Three Poems by Matt Dube

Concrete Fantasy
“Under the paving stones, the beach.”
Situationist slogan
They’ve been busy for two weeks,
the construction crew working on the street
to reveal the sewer lines below. They’ve done

a flawless job removing the rubble
their piledrivers created so you need to imagine
the mess they made. They’ve set orange cones
around the edges of these plots they’ve opened.

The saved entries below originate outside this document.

-- ==== Sys2Proof/Machine/RegTable.lean ====
section
/-! DEFINITION. The register tables of the spec: for every register its instances, and for every field its access code
(R11) and its reset value. A field whose reset the spec gives as "—", "opt", "cal" or "fused" stands here with 0; what
the model does about it is named in notes/assumptions/2.md. Bits of no field are reserved and read 0 (R12). -/

namespace Sys2Proof.Machine

/-- The access codes of R11. -/
inductive Access where
  | ro | rw | rc | w1c | w1s | wo | st | lk
  deriving DecidableEq, Repr

/-- One field of a register table. -/
structure FieldSpec where
  name : String
  fld : Fld
  acc : Access
  reset : Nat
  deriving DecidableEq, Repr

/-- One register table: `dims` holds (number of instances, stride) for each index, the widest stride first;
`perFn` marks a register that holds one value per function. -/
structure RegClass where
  name : String
  base : Nat
  dims : List (Nat × Nat)
  perFn : Bool
  fields : List FieldSpec
  deriving DecidableEq, Repr

def RegTable.deviceRegs0 : List RegClass := [
  ⟨"DEVICE_ID", 0x00000000, [], false,
    [⟨"PART", F.deviceId_part, .ro, 0x6400⟩,
     ⟨"VARIANT", F.deviceId_variant, .ro, 0x0⟩,
     ⟨"STEP_MAJOR", F.deviceId_stepMajor, .ro, 0x1⟩,
     ⟨"STEP_MINOR", F.deviceId_stepMinor, .ro, 0x0⟩]⟩]

/-- The registers of block DEVICE. -/
def RegTable.device : List RegClass := RegTable.deviceRegs0

def RegTable.rstRegs0 : List RegClass := [
  ⟨"RST_STATUS", 0x00100000, [], false,
    [⟨"CONFIG_READY", F.rstStatus_configReady, .ro, 0x0⟩,
     ⟨"MEDIA_READY", F.rstStatus_mediaReady, .ro, 0x0⟩,
     ⟨"RECOVERY", F.rstStatus_recovery, .ro, 0x0⟩,
     ⟨"FW", F.rstStatus_fw, .ro, 0x0⟩,
     ⟨"CLOCK_FAULT", F.rstStatus_clockFault, .ro, 0x0⟩,
     ⟨"IN_RESET", F.rstStatus_inReset, .ro, 0x7F⟩]⟩,
  ⟨"RST_PENDING_CLK", 0x00100004, [], false,
    [⟨"SLOTS", F.rstPendingClk_slots, .ro, 0x0⟩,
     ⟨"DOMAINS", F.rstPendingClk_domains, .ro, 0x0⟩]⟩,
  ⟨"RST_CAUSE", 0x00100008, [], false,
    [⟨"SOURCES", F.rstCause_sources, .st, 0x1⟩]⟩,
  ⟨"RST_SRC_ACTIVE", 0x0010000C, [], false,
    [⟨"SOURCES", F.rstSrcActive_sources, .ro, 0x0⟩]⟩,
  ⟨"RST_WDT", 0x00100020, [], false,
    [⟨"ENABLE", F.rstWdt_enable, .rw, 0x1⟩,
     ⟨"FIRES", F.rstWdt_fires, .st, 0x0⟩,
     ⟨"TIMEOUT_MS", F.rstWdt_timeoutMs, .rw, 0x1F4⟩]⟩,
  ⟨"RST_OB_STATUS", 0x00100030, [], false,
    [⟨"SOURCE", F.rstObStatus_source, .ro, 0x0⟩,
     ⟨"VALID_A", F.rstObStatus_validA, .ro, 0x0⟩,
     ⟨"VALID_B", F.rstObStatus_validB, .ro, 0x0⟩,
     ⟨"BUSY", F.rstObStatus_busy, .ro, 0x0⟩,
     ⟨"REFUSED", F.rstObStatus_refused, .w1c, 0x0⟩]⟩,
  ⟨"RST_OB_GEN", 0x00100034, [], false,
    [⟨"GENERATION", F.rstObGen_generation, .ro, 0x0⟩]⟩,
  ⟨"RST_OB_EDIT", 0x00100038, [], false,
    [⟨"GO", F.rstObEdit_go, .w1s, 0x0⟩,
     ⟨"OFFSET", F.rstObEdit_offset, .rw, 0x0⟩,
     ⟨"VALUE", F.rstObEdit_value, .rw, 0x0⟩]⟩]

def RegTable.rstRegs1 : List RegClass := [
  ⟨"RST_BLOCK", 0x00100010, [(4, 0x4)], false,
    [⟨"ASSERT", F.rstBlock_assert, .rw, 0x0⟩,
     ⟨"CLOCK_FAULT", F.rstBlock_clockFault, .ro, 0x0⟩,
     ⟨"CLASS", F.rstBlock_class, .rw, 0x0⟩,
     ⟨"INDEX", F.rstBlock_index, .rw, 0x0⟩]⟩,
  ⟨"RST_OB", 0x00100100, [(64, 0x4)], false,
    [⟨"BYTES", F.rstOb_bytes, .ro, 0x0⟩]⟩]

/-- The registers of block RST. -/
def RegTable.rst : List RegClass := RegTable.rstRegs0 ++ RegTable.rstRegs1

def RegTable.stkRegs0 : List RegClass := [
  ⟨"STK_NOW_LO", 0x00200000, [], false,
    [⟨"NOW", F.stkNowLo_now, .ro, 0x0⟩]⟩,
  ⟨"STK_NOW_HI", 0x00200004, [], true,
    [⟨"NOW", F.stkNowHi_now, .ro, 0x0⟩]⟩,
  ⟨"STK_STATUS", 0x00200008, [], false,
    [⟨"SLEWING", F.stkStatus_slewing, .ro, 0x0⟩,
     ⟨"LIVE", F.stkStatus_live, .ro, 0x0⟩,
     ⟨"SYNC", F.stkStatus_sync, .ro, 0x0⟩]⟩,
  ⟨"STK_PHASE", 0x0020000C, [], false,
    [⟨"NS", F.stkPhase_ns, .ro, 0x0⟩]⟩,
  ⟨"STK_CTL", 0x00200010, [], false,
    [⟨"ALLOW_FREE", F.stkCtl_allowFree, .rc, 0x0⟩]⟩,
  ⟨"STK_BUDGET_CFG", 0x00200014, [], false,
    [⟨"LIVE_PRESET", F.stkBudgetCfg_livePreset, .rc, 0x0⟩,
     ⟨"LIVE_CAP", F.stkBudgetCfg_liveCap, .rc, 0x206CC⟩]⟩,
  ⟨"STK_COMMIT", 0x00200020, [], false,
    [⟨"TARGET", F.stkCommit_target, .wo, 0x0⟩]⟩,
  ⟨"STK_COMMIT_STATUS", 0x00200024, [], true,
    [⟨"REASON", F.stkCommitStatus_reason, .ro, 0x0⟩,
     ⟨"STATE", F.stkCommitStatus_state, .ro, 0x0⟩,
     ⟨"SEQ", F.stkCommitStatus_seq, .ro, 0x0⟩]⟩]

def RegTable.stkRegs1 : List RegClass := [
  ⟨"STK_COMMIT_DETAIL", 0x00200028, [], true,
    [⟨"CLASS", F.stkCommitDetail_class, .ro, 0x0⟩,
     ⟨"INDEX", F.stkCommitDetail_index, .ro, 0x0⟩,
     ⟨"OBJECT", F.stkCommitDetail_object, .ro, 0x0⟩]⟩,
  ⟨"STK_COMMIT_STROKE_LO", 0x00200030, [], true,
    [⟨"STROKE", F.stkCommitStrokeLo_stroke, .ro, 0x0⟩]⟩,
  ⟨"STK_COMMIT_STROKE_HI", 0x00200034, [], true,
    [⟨"STROKE", F.stkCommitStrokeHi_stroke, .ro, 0x0⟩]⟩,
  ⟨"STK_BANK_STATUS", 0x00200040, [], false,
    [⟨"AFFINITY", F.stkBankStatus_affinity, .ro, 0x0⟩,
     ⟨"TONE", F.stkBankStatus_tone, .ro, 0x0⟩,
     ⟨"GATE", F.stkBankStatus_gate, .ro, 0x0⟩,
     ⟨"KEY", F.stkBankStatus_key, .ro, 0x0⟩,
     ⟨"CLASSIFIER", F.stkBankStatus_classifier, .ro, 0x0⟩]⟩,
  ⟨"STK_SIDECAM_USE_0", 0x00200044, [], false,
    [⟨"TONE", F.stkSidecamUse0_tone, .ro, 0x0⟩,
     ⟨"GATE", F.stkSidecamUse0_gate, .ro, 0x0⟩,
     ⟨"KEY", F.stkSidecamUse0_key, .ro, 0x0⟩,
     ⟨"CLASSIFIER", F.stkSidecamUse0_classifier, .ro, 0x0⟩]⟩,
  ⟨"STK_SIDECAM_USE_1", 0x00200048, [], false,
    [⟨"AFFINITY", F.stkSidecamUse1_affinity, .ro, 0x0⟩]⟩,
  ⟨"STK_CREW_LOAD", 0x00200100, [(17, 0x4)], false,
    [⟨"PERCENT", F.stkCrewLoad_percent, .ro, 0x0⟩]⟩]

/-- The registers of block STK. -/
def RegTable.stk : List RegClass := RegTable.stkRegs0 ++ RegTable.stkRegs1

Ease around them slowly, pausing, always, to respect
oncoming traffic, or idle beside them like they’re gardens
and you a flower-sniffer, maybe, or you’re someone

choosing a piece of sheet cake. Not a checkerboard
but the squares Michael Jackson’s dance shoe lit up
when he danced across them. Or graves kept ready for
those whose deaths fill actuarial tables. They require

us to drive past them automatically, these invitations
to dream what might change by them being here
and us, but I turned the wheel. As wrecks go,

this one is barely enough to meet the deductible.
As a departure from the everyday, it’s priceless. 
 
 
 
Wolf at the Door

America, you and I have been testing
Ourselves, watching horror movies
And tv shows, to see if they

Still scare us, after everything
We've been through, serial killers,
Masked and unmasked

Menacing office buildings where
We looked for jobs, laid off
By the pandemic or else

Something worse, a disease
That turns you into a creature
That hungers for blood, and my father-in-law

Gets lost driving to the pharmacy
And finds himself in a coven of witches
Who want to monitor his heart rate.

And what about you, America? When
I drove by your apartment, I’ll admit
I had questions, but what I saw

Made me think that you need
Answers even more than me, the help
That the zombies were hoping

For when they said, Send more cops
And even stoned and seventeen I knew
They meant Brains. I’ll admit some mistakes

But when I showed you my new place and
You said it looks haunted, I heard it lacks
content and I had to disagree. I’m scared

how I’ll hold up if this isn’t it, not even a preview.

 
 
Table Manners

Young children and their curious eyes. I’ve seen them,
caged in high chairs or else sitting forward on their knees,
feet tucked under. They play with their food,
chicken nuggets can be dinosaurs, fire trucks, or building
blocks; the bowl of macaroni-cheese centered
on the plate, its golden corona a volcano waiting to be pierced
by the spoon stabbed bluntly from above.
These kids don’t recognize hunger
is a desire that can be sated. They regard food
warily, a distraction from pain, or boredom,
or the sense that nothing could possibly help.

Their eyes as dull as the oversized spoons they hold,
that pull their mouths into flat grins. They forget
about the food in their mouths or on the plate
to recline regally and observe their domain, chewing
when they remember. Jaws ruminate, the swallow
abrupt as a tantrum. Filled, their eyes turn to clouded glass,
guarded portals to a soul sovereign and absolute
until a server passes with a sizzling steelhead or a crash
of plates captures their interest. Once their gaze finds a focus,
they cannot be restrained; they raise their arms
to be lifted free; they’ll squall till we do it. They’re learning
how we are in the world, that it’s up to you to feed
yourself and to push back from the table when you’ve
had enough. When it’s safe to just look and when you need
to put it in your mouth and swallow it down.